*ASSIGNMENT*.
Your task is to copy the lines of the data below from the line holding "s.sec with windowAt" through the line holding "event 0x7002. -/", inclusive, exactly and with nothing added.

Stored items:
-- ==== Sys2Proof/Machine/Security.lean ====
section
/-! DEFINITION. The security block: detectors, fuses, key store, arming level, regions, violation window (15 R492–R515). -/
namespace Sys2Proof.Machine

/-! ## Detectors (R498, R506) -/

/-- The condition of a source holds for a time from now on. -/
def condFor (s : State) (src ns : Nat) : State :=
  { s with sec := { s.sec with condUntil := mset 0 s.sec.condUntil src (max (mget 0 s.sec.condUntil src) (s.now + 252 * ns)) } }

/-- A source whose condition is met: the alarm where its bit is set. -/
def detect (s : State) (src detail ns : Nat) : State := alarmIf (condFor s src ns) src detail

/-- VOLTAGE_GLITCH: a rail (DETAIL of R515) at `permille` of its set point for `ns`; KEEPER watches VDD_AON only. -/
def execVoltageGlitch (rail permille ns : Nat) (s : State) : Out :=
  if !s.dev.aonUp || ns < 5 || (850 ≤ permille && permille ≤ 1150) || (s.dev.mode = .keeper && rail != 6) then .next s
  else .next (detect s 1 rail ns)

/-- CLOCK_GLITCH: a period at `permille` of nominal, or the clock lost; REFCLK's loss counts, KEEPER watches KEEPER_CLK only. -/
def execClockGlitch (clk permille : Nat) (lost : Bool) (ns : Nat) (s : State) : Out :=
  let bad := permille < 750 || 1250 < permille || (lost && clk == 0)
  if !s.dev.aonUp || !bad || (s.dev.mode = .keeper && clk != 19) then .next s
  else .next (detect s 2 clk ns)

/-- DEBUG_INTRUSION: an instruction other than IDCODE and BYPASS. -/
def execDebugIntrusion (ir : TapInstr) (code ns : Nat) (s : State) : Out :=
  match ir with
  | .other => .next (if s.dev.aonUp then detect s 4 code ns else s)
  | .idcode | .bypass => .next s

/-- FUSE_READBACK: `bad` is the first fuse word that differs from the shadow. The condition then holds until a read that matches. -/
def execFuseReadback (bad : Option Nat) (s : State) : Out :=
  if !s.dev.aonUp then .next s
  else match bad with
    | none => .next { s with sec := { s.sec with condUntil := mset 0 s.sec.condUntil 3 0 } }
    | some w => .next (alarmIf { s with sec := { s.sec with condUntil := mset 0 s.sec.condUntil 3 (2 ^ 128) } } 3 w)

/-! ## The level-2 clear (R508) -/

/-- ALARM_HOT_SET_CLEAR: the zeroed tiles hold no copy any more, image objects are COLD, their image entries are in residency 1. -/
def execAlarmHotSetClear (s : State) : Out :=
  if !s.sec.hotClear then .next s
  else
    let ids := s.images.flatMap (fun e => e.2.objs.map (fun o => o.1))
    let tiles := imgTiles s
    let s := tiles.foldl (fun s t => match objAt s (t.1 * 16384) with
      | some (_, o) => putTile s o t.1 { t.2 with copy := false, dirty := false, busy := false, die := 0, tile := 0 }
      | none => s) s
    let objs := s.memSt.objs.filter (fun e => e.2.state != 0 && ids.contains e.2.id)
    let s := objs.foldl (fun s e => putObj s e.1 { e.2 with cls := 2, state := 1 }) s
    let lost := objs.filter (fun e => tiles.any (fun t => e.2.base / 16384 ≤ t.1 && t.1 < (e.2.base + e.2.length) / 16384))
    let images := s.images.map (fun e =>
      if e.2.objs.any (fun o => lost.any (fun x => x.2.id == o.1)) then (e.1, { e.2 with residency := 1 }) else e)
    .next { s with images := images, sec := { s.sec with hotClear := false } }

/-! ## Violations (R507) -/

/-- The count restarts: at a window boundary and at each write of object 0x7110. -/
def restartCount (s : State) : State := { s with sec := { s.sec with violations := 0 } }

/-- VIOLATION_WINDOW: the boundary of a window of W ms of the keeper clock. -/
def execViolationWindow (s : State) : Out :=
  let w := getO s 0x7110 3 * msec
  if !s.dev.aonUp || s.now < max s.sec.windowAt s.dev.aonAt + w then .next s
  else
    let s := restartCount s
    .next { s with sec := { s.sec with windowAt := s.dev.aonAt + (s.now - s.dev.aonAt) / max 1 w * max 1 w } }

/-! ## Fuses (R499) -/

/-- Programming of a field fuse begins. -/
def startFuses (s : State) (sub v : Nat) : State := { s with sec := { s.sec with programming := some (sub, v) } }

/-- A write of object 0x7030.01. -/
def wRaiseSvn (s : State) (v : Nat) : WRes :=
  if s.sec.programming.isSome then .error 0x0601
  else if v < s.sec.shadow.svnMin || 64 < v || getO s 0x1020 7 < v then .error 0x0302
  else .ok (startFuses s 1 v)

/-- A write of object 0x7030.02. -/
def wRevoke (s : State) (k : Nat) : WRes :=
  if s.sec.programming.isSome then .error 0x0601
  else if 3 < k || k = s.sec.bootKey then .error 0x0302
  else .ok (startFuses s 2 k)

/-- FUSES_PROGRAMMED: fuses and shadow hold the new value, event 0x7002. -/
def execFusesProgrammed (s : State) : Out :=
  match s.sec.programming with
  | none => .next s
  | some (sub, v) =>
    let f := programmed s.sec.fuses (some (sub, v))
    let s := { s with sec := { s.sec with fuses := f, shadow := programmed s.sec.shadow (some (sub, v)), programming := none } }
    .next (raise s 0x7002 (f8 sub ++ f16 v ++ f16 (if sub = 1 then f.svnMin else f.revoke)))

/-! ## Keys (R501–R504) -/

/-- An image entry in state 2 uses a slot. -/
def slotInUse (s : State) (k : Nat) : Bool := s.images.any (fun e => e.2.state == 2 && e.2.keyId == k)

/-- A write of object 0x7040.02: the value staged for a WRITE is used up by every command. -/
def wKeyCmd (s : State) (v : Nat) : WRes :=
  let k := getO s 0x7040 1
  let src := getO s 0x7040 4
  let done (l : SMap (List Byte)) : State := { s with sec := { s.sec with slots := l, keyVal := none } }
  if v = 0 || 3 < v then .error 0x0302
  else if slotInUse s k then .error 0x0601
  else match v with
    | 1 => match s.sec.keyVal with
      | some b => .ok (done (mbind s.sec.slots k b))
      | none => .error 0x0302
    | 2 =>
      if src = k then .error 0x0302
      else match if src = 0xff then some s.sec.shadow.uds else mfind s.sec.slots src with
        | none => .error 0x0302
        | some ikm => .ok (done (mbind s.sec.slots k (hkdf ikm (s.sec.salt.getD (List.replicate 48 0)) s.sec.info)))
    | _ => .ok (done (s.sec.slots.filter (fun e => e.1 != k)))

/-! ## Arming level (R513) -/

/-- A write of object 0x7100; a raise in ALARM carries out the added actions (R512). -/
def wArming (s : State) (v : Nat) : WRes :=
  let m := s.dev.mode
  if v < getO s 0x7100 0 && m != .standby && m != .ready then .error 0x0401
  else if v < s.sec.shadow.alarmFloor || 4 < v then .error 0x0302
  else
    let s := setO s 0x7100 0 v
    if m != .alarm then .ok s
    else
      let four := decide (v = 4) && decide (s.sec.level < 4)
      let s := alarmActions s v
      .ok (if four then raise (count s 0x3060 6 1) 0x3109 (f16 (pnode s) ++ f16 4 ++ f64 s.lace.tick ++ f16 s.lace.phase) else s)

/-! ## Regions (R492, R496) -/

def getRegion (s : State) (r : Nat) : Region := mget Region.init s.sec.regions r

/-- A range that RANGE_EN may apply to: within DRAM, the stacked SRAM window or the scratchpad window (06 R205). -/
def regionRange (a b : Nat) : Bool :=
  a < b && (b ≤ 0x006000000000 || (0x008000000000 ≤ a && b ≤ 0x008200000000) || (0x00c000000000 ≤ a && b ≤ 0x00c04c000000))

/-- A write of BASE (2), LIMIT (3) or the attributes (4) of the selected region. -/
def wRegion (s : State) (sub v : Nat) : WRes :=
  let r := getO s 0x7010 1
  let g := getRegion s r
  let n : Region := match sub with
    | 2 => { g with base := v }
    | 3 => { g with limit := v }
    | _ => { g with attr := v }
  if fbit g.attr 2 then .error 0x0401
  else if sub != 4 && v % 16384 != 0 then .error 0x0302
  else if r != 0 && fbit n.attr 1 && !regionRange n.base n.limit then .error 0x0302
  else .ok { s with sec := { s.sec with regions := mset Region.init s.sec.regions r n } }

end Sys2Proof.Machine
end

*OUTPUT BELOW*.
    .next { s with sec := { s.sec with windowAt := s.dev.aonAt + (s.now - s.dev.aonAt) / max 1 w * max 1 w } }

/-! ## Fuses (R499) -/

/-- Programming of a field fuse begins. -/
def startFuses (s : State) (sub v : Nat) : State := { s with sec := { s.sec with programming := some (sub, v) } }

/-- A write of object 0x7030.01. -/
def wRaiseSvn (s : State) (v : Nat) : WRes :=
  if s.sec.programming.isSome then .error 0x0601
  else if v < s.sec.shadow.svnMin || 64 < v || getO s 0x1020 7 < v then .error 0x0302
  else .ok (startFuses s 1 v)

/-- A write of object 0x7030.02. -/
def wRevoke (s : State) (k : Nat) : WRes :=
  if s.sec.programming.isSome then .error 0x0601
  else if 3 < k || k = s.sec.bootKey then .error 0x0302
  else .ok (startFuses s 2 k)

/-- FUSES_PROGRAMMED: fuses and shadow hold the new value, event 0x7002. -/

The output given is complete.